EXAMPLES ems.parForEach(0, nItems-1, func) Execute the func function nItems-1 times with indexes 0..nItems-1, inclusive.
ems.parForEach(10000, 20000, func, 'guided', 200) Distribute iterations numbered 10,000-20,000 (inclusive) using the guided method with a minimum chunk size of 200 iterations
ems.parForEach(0, 999, func, 'static') Execute func() 1,000 times with indexes 0..999 inclusive. Distribute the iterations evenly across threads in contiguous blocks.
Barrier Synchronization
CLASS METHOD ems.barrier()
SYNOPSIS All the threads must reach the same barrier before proceeding. Failure to call a barrier from every process will result in deadlock. If called outside a parallel region, a barrier has no effect.

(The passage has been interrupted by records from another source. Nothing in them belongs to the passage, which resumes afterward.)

-- ==== Sys2Proof/Config.lean ====
section
/-! DEFINITION. What an implementation fixes: the parameters of `00_scope.md` R7 and R72 as plain data, and the free
values, which have no body because the spec admits every value for them. -/

namespace Sys2Proof

/-- The implementation parameters that are constants of a run (R7, R72; log entry 6).
`Mode64` is the field `mode` of the state, `NREG` follows from it, and `VLMAX` is 256 (R8; log entry 5). -/
structure Params where
  /-- CPUID feature flag SSE (R7, R267). -/
  sse : Bool
  /-- CPUID feature flag SSE2 (R2, R264, R267). -/
  sse2 : Bool
  /-- CPUID feature flag AVX (R2, R265). -/
  avx : Bool
  /-- CPUID feature flag MMX (R7); no rule of the spec makes an instruction depend on it (log entry 7). -/
  mmx : Bool
  /-- Width of a canonical linear address, `LinearAddressBits` of R72. -/
  linearAddressBits : Nat
deriving DecidableEq, Repr

/-- The default parameters: every feature present, 48-bit linear addresses (R7, R72, R300). -/
def Params.default : Params :=
  { sse := true, sse2 := true, avx := true, mmx := true, linearAddressBits := 48 }

/-- FREE VALUE (U13, R68; log entry 12): does the processor raise `#AC(0)` for this misaligned VEX `m128`/`m256` operand
while alignment checking is on? The argument is the state's counter `choices`. -/
opaque Config.alignmentCheckFires : Nat → Bool

/-- FREE VALUE (U6, R172; log entry 13): the six MXCSR flag bits a handler finds after an unmasked SIMD floating-point
exception. The argument is the state's counter `choices`. -/
opaque Config.simdFaultFlags : Nat → BitVec 6

end Sys2Proof
end

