-- ==== Sys2Proof/Machine/CvtPi.lean ====
section
/-! DEFINITION. CVTPI2PD and CVTPI2PS (`43_cvtpi2pd_cvtpi2ps.md` R220, R221). -/

namespace Sys2Proof.Machine

/-- CVTPI2PD xmm, mm/m64: the check for a pending x87 exception and `MMXTransition()` belong to the register form only
(R220). -/
def execCvtpi2pd (e : LegacyEnc) (d : VecReg) (src : RM 8) (s : State) : Out :=
  let len := (Instr.cvtpi2pd e d src).len
  runConversion (s.admitMmx s.params.sse2 (RM.isReg src)) (mmxSource e len src s) (convLanes 2 i32ToF64)
    (fun t rs =>
      let t' := t.writeXmm d (packLanes 128 rs)
      if RM.isReg src then t'.mmxTransition else t') len s

/-- CVTPI2PS xmm, mm/m64: bits 127:64 of the destination stay, both operand forms perform `MMXTransition()` (R221). -/
def execCvtpi2ps (e : LegacyEnc) (d : VecReg) (src : RM 8) (s : State) : Out :=
  let len := (Instr.cvtpi2ps e d src).len
  runConversion (s.admitMmx s.params.sse true) (mmxSource e len src s) (convLanes 2 (i32ToF32 s.rc))
    (fun t rs => (t.writeXmmLow d (packLanes 64 rs)).mmxTransition) len s

end Sys2Proof.Machine
end

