/-! ### State.mmxTransition (R28) -/

@[simp] theorem State.mmxTransition_ymm (s : State) : (s.mmxTransition).ymm = s.ymm := rfl
@[simp] theorem State.mmxTransition_x87 (s : State) : (s.mmxTransition).x87 = s.x87 := rfl
@[simp] theorem State.mmxTransition_x87Top (s : State) : (s.mmxTransition).x87Top = 0 := rfl
@[simp] theorem State.mmxTransition_x87Tag (s : State) : (s.mmxTransition).x87Tag = 0 := rfl
@[simp] theorem State.mmxTransition_x87Pending (s : State) : (s.mmxTransition).x87Pending = s.x87Pending := rfl
@[simp] theorem State.mmxTransition_gpr (s : State) : (s.mmxTransition).gpr = s.gpr := rfl
@[simp] theorem State.mmxTransition_pc (s : State) : (s.mmxTransition).pc = s.pc := rfl
@[simp] theorem State.mmxTransition_eflags (s : State) : (s.mmxTransition).eflags = s.eflags := rfl
@[simp] theorem State.mmxTransition_mxcsr (s : State) : (s.mmxTransition).mxcsr = s.mxcsr := rfl
@[simp] theorem State.mmxTransition_cr0 (s : State) : (s.mmxTransition).cr0 = s.cr0 := rfl
@[simp] theorem State.mmxTransition_cr2 (s : State) : (s.mmxTransition).cr2 = s.cr2 := rfl
@[simp] theorem State.mmxTransition_cr4 (s : State) : (s.mmxTransition).cr4 = s.cr4 := rfl
@[simp] theorem State.mmxTransition_xcr0 (s : State) : (s.mmxTransition).xcr0 = s.xcr0 := rfl
@[simp] theorem State.mmxTransition_cpl (s : State) : (s.mmxTransition).cpl = s.cpl := rfl
@[simp] theorem State.mmxTransition_csBase (s : State) : (s.mmxTransition).csBase = s.csBase := rfl
@[simp] theorem State.mmxTransition_fsBase (s : State) : (s.mmxTransition).fsBase = s.fsBase := rfl
@[simp] theorem State.mmxTransition_gsBase (s : State) : (s.mmxTransition).gsBase = s.gsBase := rfl
@[simp] theorem State.mmxTransition_mode (s : State) : (s.mmxTransition).mode = s.mode := rfl
@[simp] theorem State.mmxTransition_params (s : State) : (s.mmxTransition).params = s.params := rfl
@[simp] theorem State.mmxTransition_mem (s : State) : (s.mmxTransition).mem = s.mem := rfl
@[simp] theorem State.mmxTransition_fetchMap (s : State) : (s.mmxTransition).fetchMap = s.fetchMap := rfl
@[simp] theorem State.mmxTransition_loadMap (s : State) : (s.mmxTransition).loadMap = s.loadMap := rfl
@[simp] theorem State.mmxTransition_choices (s : State) : (s.mmxTransition).choices = s.choices := rfl
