-- ==== Sys2Proof/Laws/Commit.lean ====
section
/-! SUPPORT. What an admitted conversion comes to (R171, R172), and the frame of each way to commit a result. -/

namespace Sys2Proof.Machine

/-- The SIMD stop of a flag set that is not masked (R172, R269). -/
theorem State.simdStop_of_not_masked {s : State} {f : FpFlags} (h : ¬ Masked s f) :
    s.simdStop f = some (.fault (if s.osxmmexcpt then .simdFloatingPoint else .invalidOpcodeSimd)) := by
  have hn : s.simdStop f ≠ none := fun hs => h ((s.simdStop_eq_none_iff f).1 hs)
  unfold State.simdStop at hn ⊢
  split at hn
  · rename_i hu
    rw [if_pos hu]
  · exact absurd rfl hn

/-- An admitted conversion whose source is read completes, or ends in its SIMD fault. -/
theorem runConversion_completes {b w : Nat} {check : Option Stop} {source : Except Stop (BitVec w)} {v : BitVec w}
    {convert : BitVec w → List (Conv b)} {write : State → List (Conv b) → State} {len : Nat} {s : State} {f : FpFlags}
    {post : State → Prop} (ha : check = none) (hs : source = .ok v) (hf : unionFlags (convert v) = f)
    (hp : post ((write (s.raiseFlags f) (convert v)).retire len)) :
    Completes s (runConversion check source convert write len s) f post := by
  subst ha hs hf
  refine ⟨fun hm => ⟨_, ?_, hp⟩, fun hm => ?_⟩
  · exact runConversion_eq_next_iff.2 ⟨rfl, v, rfl, (s.simdStop_eq_none_iff _).2 hm, rfl⟩
  · rw [runConversion_of_simdStop (State.simdStop_of_not_masked hm)]
    rfl

theorem sameYmm_set {s t : State} {d : VecReg} {x : BitVec 256} (h : t.ymm = s.ymm.set d x) : SameYmm s t (some d) := by
  intro r hr
  have hne : d.val ≠ r.val := fun he => hr (congrArg some (Fin.ext he))
  simp only [h, Fin.getElem_fin]
  exact Vector.getElem_set_ne _ _ hne

theorem sameGpr_set {s t : State} {d : GenReg} {x : Word} (h : t.gpr = s.gpr.set d x) : SameGpr s t (some d) := by
  intro r hr
  have hne : d.val ≠ r.val := fun he => hr (congrArg some (Fin.ext he))
  simp only [h, Fin.getElem_fin]
  exact Vector.getElem_set_ne _ _ hne

theorem sameX87Data_set {s t : State} {d : MmxReg} {x : BitVec 80} (h : t.x87 = s.x87.set d x) :
    SameX87Data s t (some d) := by
  intro r hr
  have hne : d.val ≠ r.val := fun he => hr (congrArg some (Fin.ext he))
  simp only [h, Fin.getElem_fin]
  exact Vector.getElem_set_ne _ _ hne

/-- A write of a whole vector register commits as `VecCommit` says. -/
theorem vecCommit_writeYmm (s : State) (d : VecReg) (x : BitVec 256) (f : FpFlags) (n : Nat) :
    VecCommit s (((s.raiseFlags f).writeYmm d x).retire n) d f n where
  commit := ⟨rfl, rfl, ⟨rfl, rfl, rfl, rfl, rfl, rfl, rfl, rfl, rfl, rfl, rfl, rfl, rfl, fun _ => rfl⟩⟩
  ymm := sameYmm_set rfl
  gpr := fun _ _ => rfl
  x87 := ⟨fun _ _ => rfl, rfl, rfl, rfl⟩

/-- A legacy write commits as `VecCommit` says. -/
theorem vecCommit_writeXmm (s : State) (d : VecReg) (x : BitVec 128) (f : FpFlags) (n : Nat) :
    VecCommit s (((s.raiseFlags f).writeXmm d x).retire n) d f n :=
  vecCommit_writeYmm s d _ f n

/-- CVTPI2PD's register form commits as `MmxSourceCommit` says. -/
theorem mmxSourceCommit_writeXmm (s : State) (d : VecReg) (x : BitVec 128) (f : FpFlags) (n : Nat) :
    MmxSourceCommit s (((s.raiseFlags f).writeXmm d x).mmxTransition.retire n) d f n where
  commit := ⟨rfl, rfl, ⟨rfl, rfl, rfl, rfl, rfl, rfl, rfl, rfl, rfl, rfl, rfl, rfl, rfl, fun _ => rfl⟩⟩
  ymm := sameYmm_set rfl
  gpr := fun _ _ => rfl
  x87 := fun _ _ => rfl
  transition := ⟨rfl, rfl, rfl⟩

/-- CVTPI2PS commits as `MmxSourceCommit` says. -/
theorem mmxSourceCommit_writeXmmLow (s : State) (d : VecReg) (x : BitVec 64) (f : FpFlags) (n : Nat) :
    MmxSourceCommit s (((s.raiseFlags f).writeXmmLow d x).mmxTransition.retire n) d f n where
  commit := ⟨rfl, rfl, ⟨rfl, rfl, rfl, rfl, rfl, rfl, rfl, rfl, rfl, rfl, rfl, rfl, rfl, fun _ => rfl⟩⟩
  ymm := sameYmm_set rfl
  gpr := fun _ _ => rfl
  x87 := fun _ _ => rfl
  transition := ⟨rfl, rfl, rfl⟩

/-- A write of an MMX register with the transition commits as `MmxCommit` says. -/
theorem mmxCommit_writeMm (s : State) (d : MmxReg) (x : BitVec 64) (f : FpFlags) (n : Nat) :
    MmxCommit s (((s.raiseFlags f).writeMm d x).mmxTransition.retire n) d f n where
  commit := ⟨rfl, rfl, ⟨rfl, rfl, rfl, rfl, rfl, rfl, rfl, rfl, rfl, rfl, rfl, rfl, rfl, fun _ => rfl⟩⟩
  ymm := fun _ _ => rfl
  gpr := fun _ _ => rfl
  x87 := sameX87Data_set rfl
  high := by
    simp only [State.retire_x87, State.mmxTransition_x87, State.writeMm_x87, Fin.getElem_fin, Vector.getElem_set_self]
    apply BitVec.eq_of_getLsbD_eq
    intro i hi
    simp only [BitVec.getLsbD_extractLsb', BitVec.getLsbD_append, hi, decide_true, Bool.true_and,
      show ¬ 64 + i < 64 by omega, if_false, Nat.add_sub_cancel_left]
  transition := ⟨rfl, rfl, rfl⟩

/-- A write of a general register commits as `GprCommit` says. -/
theorem gprCommit_writeGpr64 (s : State) (d : GenReg) (x : Word) (f : FpFlags) (n : Nat) :
    GprCommit s (((s.raiseFlags f).writeGpr64 d x).retire n) d f n where
  commit := ⟨rfl, rfl, ⟨rfl, rfl, rfl, rfl, rfl, rfl, rfl, rfl, rfl, rfl, rfl, rfl, rfl, fun _ => rfl⟩⟩
  ymm := fun _ _ => rfl
  gpr := sameGpr_set rfl
  x87 := ⟨fun _ _ => rfl, rfl, rfl, rfl⟩

/-- A 32-bit write of a general register commits as `GprCommit` says. -/
theorem gprCommit_writeGpr32 (s : State) (d : GenReg) (x : BitVec 32) (f : FpFlags) (n : Nat) :
    GprCommit s (((s.raiseFlags f).writeGpr32 d x).retire n) d f n :=
  gprCommit_writeGpr64 s d _ f n

end Sys2Proof.Machine
end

EXAMPLES ems.barrier() All threads reach the barrier before proceeding.
Critical Region
CLASS METHOD ems.critical( func )
SYNOPSIS Perform function func() mutually exclusive of other threads. Serializes execution through all critical regions. Named regions would be more like OpenMP

ARGUMENTS func <Function> Function to perform sequentially.

EXAMPLES ems.critical( function() { // Use a shared resources } ) A shared resource is accessed sequentially, but in no particular order.
Execute on Master Thread Only
CLASS METHOD ems.master( func )
SYNOPSIS Perform function func() only on thread 0, implies a barrier.

ARGUMENTS func <Function> Function to perform only by task 0.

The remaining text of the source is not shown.